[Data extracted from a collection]
*** Begin section ***

/-- R183: one contribution at the bank. The operation is folded whenever ARR[N − 1:0] is complete, as the pseudocode tests it, also in a cell whose N
is above its slots and whose upper ARR bits software has set (assumption 98). -/
def ordxAt (m : Memory) (line op k : Nat) (v : Dword) : Memory :=
  let size := atomSize op
  let ctl := rdN m (line + ordxCtl op) 4
  let n := bits ctl 16 4
  let arr := bits ctl 0 14
  if bits ctl 24 1 = 1 ∨ n ≤ k ∨ ordxSlots op ≤ k ∨ arr.testBit k = true then m
  else
    let arr1 := arr + 2 ^ k
    let m1 := wrN m (line + ordxSlot op k) size v.toNat
    if (List.range n).all (fun i => arr1.testBit i) then
      let slot := fun (i : Nat) => BitVec.ofNat 64 (rdN m1 (line + ordxSlot op i) size)
      let x := (List.range (n - 1)).foldl (fun (r : Dword) i => atomNew op r (slot (i + 1)) 0) (slot 0)
      wrN (wrN m1 line size x.toNat) (line + ordxCtl op) 4 (setBits (setBits ctl 0 14 0) 24 1 1)
    else wrN m1 (line + ordxCtl op) 4 (setBits ctl 0 14 arr1)

/-- R264: a decrement that finds 0 leaves 0 and is recorded. -/
def decrementAt (s : State) (o : BankOp) (owner : Owner) (count : Nat) : State :=
  let c0 := rdN s.orangery o.off 4
  let s1 := orngPut s o.off (wrN s.orangery o.off 4 (c0 - count))
  let s2 := (List.range (count - c0)).foldl (fun s _ => eventRecord s (lidOf s owner) 1 0x31 o.core o.off) s1
  if c0 ≤ count then wakeLine s2 o.off else s2

/-- Orangery stores that a core still holds, oldest first, made before `lim` (R277). -/
def orngStores (s : State) (core lim : Nat) : List CoreStore :=
  (s.core core).data.held.filterMap (fun h => match h.dst with
    | .orangery o => if h.serial < lim then some { ent := h.ent, wave := h.wave, serial := h.serial, addr := o, data := h.data, bad := h.bad } else none
    | _ => none)

/-- R277, R181: the value a bank's load brings: what its core still holds of earlier stores lies over what the bank has. -/
def bankLoad (s : State) (o : BankOp) (n : Nat) : Nat :=
  let xs := (orngStores s o.core o.serial).map (fun x => (x.addr, x.data))
  leNat ((List.range n).map (fun i => (lastByte xs (o.off + i)).getD (rd s.orangery (o.off + i))))

/-- A bank's reply with a value, or its acknowledgement of an acquire (R181). -/
def bankReply (s : State) (o : BankOp) (v : Option Dword) : State :=
  let r : Reply :=
    { core := o.core, ent := o.ent, wave := o.wave, serial := o.serial, reg := o.reg, wide := o.wide,
      kind := match v with | some x => .value (2 ^ 60 + o.off) x | none => .ack
      needs := bankClock s o.off, acq := o.acq }
  if v.isSome || o.acq then { s with replies := s.replies ++ [r] } else s

/-- R79, R181 to R183, R217, R218: one operation of a bank. What a program writes to an object's descriptor is ignored (R4, R45). -/
def bankEffect (s : State) (o : BankOp) : State :=
  let put' := fun (m : Memory) => wakeLine (orngPut s o.off m) o.off
  match o.kind with
  | .load n signed => bankReply (observe s o.ent o.wave (othersSeen o.ent o.wave o.off n (orngStores s o.core o.serial))) o
      (some (extend n signed (bankLoad s o n)))
  | .store bytes => put' (wrBytes s.orangery o.off bytes)
  | .atom op v c =>
    let size := atomSize op
    let m := BitVec.ofNat 64 (rdN s.orangery o.off size)
    bankReply (put' (wrN s.orangery o.off size (atomNew op m v c).toNat)) o (some m)
  | .update op v =>
    let size := atomSize op
    put' (wrN s.orangery o.off size (atomNew op (BitVec.ofNat 64 (rdN s.orangery o.off size)) v 0).toNat)
  | .fold op vs =>
    let size := atomSize op
    let x := vs.foldl (fun (r : Dword) v => atomNew op r v 0) (BitVec.ofNat 64 (rdN s.orangery o.off size))
    bankReply (put' (wrN s.orangery o.off size x.toNat)) o none
  | .ordx op slot v => bankReply (put' (ordxAt s.orangery o.off op slot v)) o none
  | .jinit n => put' (wrN s.orangery o.off 16 n.toNat)
  | .spawn n cs =>
    let c0 := rdN s.orangery o.off 4
    let ans := fun (s : State) (k : AnswerKind) =>
      ({ s with answers := s.answers ++ [{ ent := o.ent, wave := o.wave, block := 0, line := o.off, kind := k, needs := [] }] } : State)
    if 2 ^ 32 ≤ c0 + n then ans s (.joinMisuse o.off)
    else ans (orngPut s o.off (wrN s.orangery o.off 4 (c0 + n))) (.children ((cs.zipIdx).map (fun p => (p.2, p.1))))
  | .decrement owner count => decrementAt s o owner count

/-- R275: the bytes of a bank that an operation consumes: those it delivers to a register or folds. -/
def BankOp.consumes (o : BankOp) : Nat :=
  match o.kind with
  | .load n _ => n
  | .atom op _ _ => atomSize op
  | .update op _ => atomSize op
  | .fold op _ => atomSize op
  | .ordx _ _ _ => 64
  | .store _ => 0
  | .jinit _ => 0
  | .spawn _ _ => 4
  | .decrement _ _ => 4

/-- R275: the granules that an operation writes whole lose their poison, when it is performed; those that a copy writes with poisoned bytes are
poisoned. A store that is ignored (R4) writes nothing, and so ends no poison (assumption 81). -/
def BankOp.cleans (s : State) (o : BankOp) : State :=
  if fixedAt s o.off then s
  else if o.bad then s.taint (.orangery (o.off / 8 * 8))
  else match o.kind with | .store bytes => cleanOrng s o.off bytes.length | .jinit _ => cleanOrng s o.off 16 | _ => s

*** End section ***

> [WHAT THE EXERCISE ASKS] The response should be a verbatim transcription of the data.

> [ANSWER SPACE]
/-- R183: one contribution at the bank. The operation is folded whenever ARR[N − 1:0] is complete, as the pseudocode tests it, also in a cell whose N
is above its slots and whose upper ARR bits software has set (assumption 98). -/
def ordxAt (m : Memory) (line op k : Nat) (v : Dword) : Memory :=
  let size := atomSize op
  let ctl := rdN m (line + ordxCtl op) 4
  let n := bits ctl 16 4
  let arr := bits ctl 0 14
  if bits ctl 24 1 = 1 ∨ n ≤ k ∨ ordxSlots op ≤ k ∨ arr.testBit k = true then m
  else
    let arr1 := arr + 2 ^ k
    let m1 := wrN m (line + ordxSlot op k) size v.toNat
    if (List.range n).all (fun i => arr1.testBit i) then
      let slot := fun (i : Nat) => BitVec.ofNat 64 (rdN m1 (line + ordxSlot op i) size)
      let x := (List.range (n - 1)).foldl (fun (r : Dword) i => atomNew op r (slot (i + 1)) 0) (slot 0)
      wrN (wrN m1 line size x.toNat) (line + ordxCtl op) 4 (setBits (setBits ctl 0 14 0) 24 1 1)
    else wrN m1 (line + ordxCtl op) 4 (setBits ctl 0 14 arr1)

/-- R264: a decrement that finds 0 leaves 0 and is recorded. -/
def decrementAt (s : State) (o : BankOp) (owner : Owner) (count : Nat) : State :=
  let c0 := rdN s.orangery o.off 4
  let s1 := orngPut s o.off (wrN s.orangery o.off 4 (c0 - count))
  let s2 := (List.range (count - c0)).foldl (fun s _ => eventRecord s (lidOf s owner) 1 0x31 o.core o.off) s1
  if c0 ≤ count then wakeLine s2 o.off else s2

/-- Orangery stores that a core still holds, oldest first, made before `lim` (R277). -/
def orngStores (s : State) (core lim : Nat) : List CoreStore :=
  (s.core core).data.held.filterMap (fun h => match h.dst with
    | .orangery o => if h.serial < lim then some { ent := h.ent, wave := h.wave, serial := h.serial, addr := o, data := h.data, bad := h.bad } else none
    | _ => none)

/-- R277, R181: the value a bank's load brings: what its core still holds of earlier stores lies over what the bank has. -/
def bankLoad (s : State) (o : BankOp) (n : Nat) : Nat :=
  let xs := (orngStores s o.core o.serial).map (fun x => (x.addr, x.data))
  leNat ((List.range n).map (fun i => (lastByte xs (o.off + i)).getD (rd s.orangery (o.off + i))))

/-- A bank's reply with a value, or its acknowledgement of an acquire (R181). -/
def bankReply (s : State) (o : BankOp) (v : Option Dword) : State :=
  let r : Reply :=
    { core := o.core, ent := o.ent, wave := o.wave, serial := o.serial, reg := o.reg, wide := o.wide,
      kind := match v with | some x => .value (2 ^ 60 + o.off) x | none => .ack
      needs := bankClock s o.off, acq := o.acq }
  if v.isSome || o.acq then { s with replies := s.replies ++ [r] } else s

/-- R79, R181 to R183, R217, R218: one operation of a bank. What a program writes to an object's descriptor is ignored (R4, R45). -/
def bankEffect (s : State) (o : BankOp) : State :=
  let put' := fun (m : Memory) => wakeLine (orngPut s o.off m) o.off
  match o.kind with
  | .load n signed => bankReply (observe s o.ent o.wave (othersSeen o.ent o.wave o.off n (orngStores s o.core o.serial))) o
      (some (extend n signed (bankLoad s o n)))
  | .store bytes => put' (wrBytes s.orangery o.off bytes)
  | .atom op v c =>
    let size := atomSize op
    let m := BitVec.ofNat 64 (rdN s.orangery o.off size)
    bankReply (put' (wrN s.orangery o.off size (atomNew op m v c).toNat)) o (some m)
  | .update op v =>
    let size := atomSize op
    put' (wrN s.orangery o.off size (atomNew op (BitVec.ofNat 64 (rdN s.orangery o.off size)) v 0).toNat)
  | .fold op vs =>
    let size := atomSize op
    let x := vs.foldl (fun (r : Dword) v => atomNew op r v 0) (BitVec.ofNat 64 (rdN s.orangery o.off size))
    bankReply (put' (wrN s.orangery o.off size x.toNat)) o none
  | .ordx op slot v => bankReply (put' (ordxAt s.orangery o.off op slot v)) o none
  | .jinit n => put' (wrN s.orangery o.off 16 n.toNat)
  | .spawn n cs =>
    let c0 := rdN s.orangery o.off 4
    let ans := fun (s : State) (k : AnswerKind) =>
      ({ s with answers := s.answers ++ [{ ent := o.ent, wave := o.wave, block := 0, line := o.off, kind := k, needs := [] }] } : State)
    if 2 ^ 32 ≤ c0 + n then ans s (.joinMisuse o.off)
    else ans (orngPut s o.off (wrN s.orangery o.off 4 (c0 + n))) (.children ((cs.zipIdx).map (fun p => (p.2, p.1))))
  | .decrement owner count => decrementAt s o owner count

/-- R275: the bytes of a bank that an operation consumes: those it delivers to a register or folds. -/
def BankOp.consumes (o : BankOp) : Nat :=
  match o.kind with
  | .load n _ => n
  | .atom op _ _ => atomSize op
  | .update op _ => atomSize op
  | .fold op _ => atomSize op
  | .ordx _ _ _ => 64
  | .store _ => 0
  | .jinit _ => 0
  | .spawn _ _ => 4
  | .decrement _ _ => 4

/-- R275: the granules that an operation writes whole lose their poison, when it is performed; those that a copy writes with poisoned bytes are
poisoned. A store that is ignored (R4) writes nothing, and so ends no poison (assumption 81). -/
def BankOp.cleans (s : State) (o : BankOp) : State :=
  if fixedAt s o.off then s
  else if o.bad then s.taint (.orangery (o.off / 8 * 8))
  else match o.kind with | .store bytes => cleanOrng s o.off bytes.length | .jinit _ => cleanOrng s o.off 16 | _ => s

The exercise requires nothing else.